Saved entries:
##############################

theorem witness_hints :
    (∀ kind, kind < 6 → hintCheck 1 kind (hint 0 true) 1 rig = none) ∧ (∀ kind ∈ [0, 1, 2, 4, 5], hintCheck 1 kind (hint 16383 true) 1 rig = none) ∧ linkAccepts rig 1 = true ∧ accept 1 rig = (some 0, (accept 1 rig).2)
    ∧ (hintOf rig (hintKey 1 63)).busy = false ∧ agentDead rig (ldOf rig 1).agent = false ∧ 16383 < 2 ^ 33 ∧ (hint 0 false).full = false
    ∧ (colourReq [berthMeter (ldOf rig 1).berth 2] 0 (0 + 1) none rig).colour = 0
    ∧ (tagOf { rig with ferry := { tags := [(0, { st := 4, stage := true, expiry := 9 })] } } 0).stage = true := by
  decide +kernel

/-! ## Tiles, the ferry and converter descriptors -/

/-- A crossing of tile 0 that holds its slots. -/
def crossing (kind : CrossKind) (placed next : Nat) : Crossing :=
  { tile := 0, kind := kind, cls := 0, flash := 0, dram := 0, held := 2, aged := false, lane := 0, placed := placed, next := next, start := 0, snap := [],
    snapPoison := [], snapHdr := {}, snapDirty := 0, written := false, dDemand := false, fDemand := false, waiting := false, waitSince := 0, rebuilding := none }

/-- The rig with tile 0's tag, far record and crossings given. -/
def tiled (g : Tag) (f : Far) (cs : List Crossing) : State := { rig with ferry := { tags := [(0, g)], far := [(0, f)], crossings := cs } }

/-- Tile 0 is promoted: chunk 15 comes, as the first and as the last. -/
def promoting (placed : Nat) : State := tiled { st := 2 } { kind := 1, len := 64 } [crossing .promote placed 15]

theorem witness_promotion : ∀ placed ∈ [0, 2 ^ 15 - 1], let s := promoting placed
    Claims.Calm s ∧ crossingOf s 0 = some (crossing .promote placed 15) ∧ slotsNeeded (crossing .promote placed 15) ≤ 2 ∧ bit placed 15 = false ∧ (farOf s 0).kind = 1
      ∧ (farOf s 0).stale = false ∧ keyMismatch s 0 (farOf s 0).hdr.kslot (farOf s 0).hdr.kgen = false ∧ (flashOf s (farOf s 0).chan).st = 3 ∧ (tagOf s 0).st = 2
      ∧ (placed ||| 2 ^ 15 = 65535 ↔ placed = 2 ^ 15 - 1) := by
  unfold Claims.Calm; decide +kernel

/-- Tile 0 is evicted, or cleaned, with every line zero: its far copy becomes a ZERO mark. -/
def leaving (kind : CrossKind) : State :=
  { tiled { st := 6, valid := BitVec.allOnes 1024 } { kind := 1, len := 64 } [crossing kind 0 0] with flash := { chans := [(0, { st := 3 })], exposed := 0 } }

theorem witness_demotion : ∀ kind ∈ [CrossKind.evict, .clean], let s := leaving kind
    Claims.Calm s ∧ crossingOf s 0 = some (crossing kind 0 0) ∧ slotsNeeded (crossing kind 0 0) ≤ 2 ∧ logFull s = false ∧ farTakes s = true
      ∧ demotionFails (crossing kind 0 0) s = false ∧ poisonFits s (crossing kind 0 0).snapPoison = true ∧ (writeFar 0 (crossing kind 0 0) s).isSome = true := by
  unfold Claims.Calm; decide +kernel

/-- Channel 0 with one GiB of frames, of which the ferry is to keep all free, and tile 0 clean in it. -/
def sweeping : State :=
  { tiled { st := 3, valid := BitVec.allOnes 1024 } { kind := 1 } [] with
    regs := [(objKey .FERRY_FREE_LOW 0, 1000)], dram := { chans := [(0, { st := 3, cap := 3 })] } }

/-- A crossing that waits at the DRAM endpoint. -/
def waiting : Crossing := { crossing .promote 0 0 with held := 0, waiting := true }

##############################

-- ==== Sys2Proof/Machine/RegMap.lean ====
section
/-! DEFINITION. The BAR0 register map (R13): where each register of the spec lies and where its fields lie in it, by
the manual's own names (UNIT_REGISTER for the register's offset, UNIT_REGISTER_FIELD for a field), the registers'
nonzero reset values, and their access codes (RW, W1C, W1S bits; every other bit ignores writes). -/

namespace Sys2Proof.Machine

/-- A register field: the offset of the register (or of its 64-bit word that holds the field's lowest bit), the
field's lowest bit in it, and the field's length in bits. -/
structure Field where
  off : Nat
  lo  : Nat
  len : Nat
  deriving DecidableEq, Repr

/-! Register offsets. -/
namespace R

##############################

What you need to do: Only those lines of the entries above that run from the line containing "def crossing (kind" to the line containing "crossings given. -/", both included, should be transcribed exactly.

Exercise output:
def crossing (kind : CrossKind) (placed next : Nat) : Crossing :=
  { tile := 0, kind := kind, cls := 0, flash := 0, dram := 0, held := 2, aged := false, lane := 0, placed := placed, next := next, start := 0, snap := [],
    snapPoison := [], snapHdr := {}, snapDirty := 0, written := false, dDemand := false, fDemand := false, waiting := false, waitSince := 0, rebuilding := none }

/-- The rig with tile 0's tag, far record and crossings given. -/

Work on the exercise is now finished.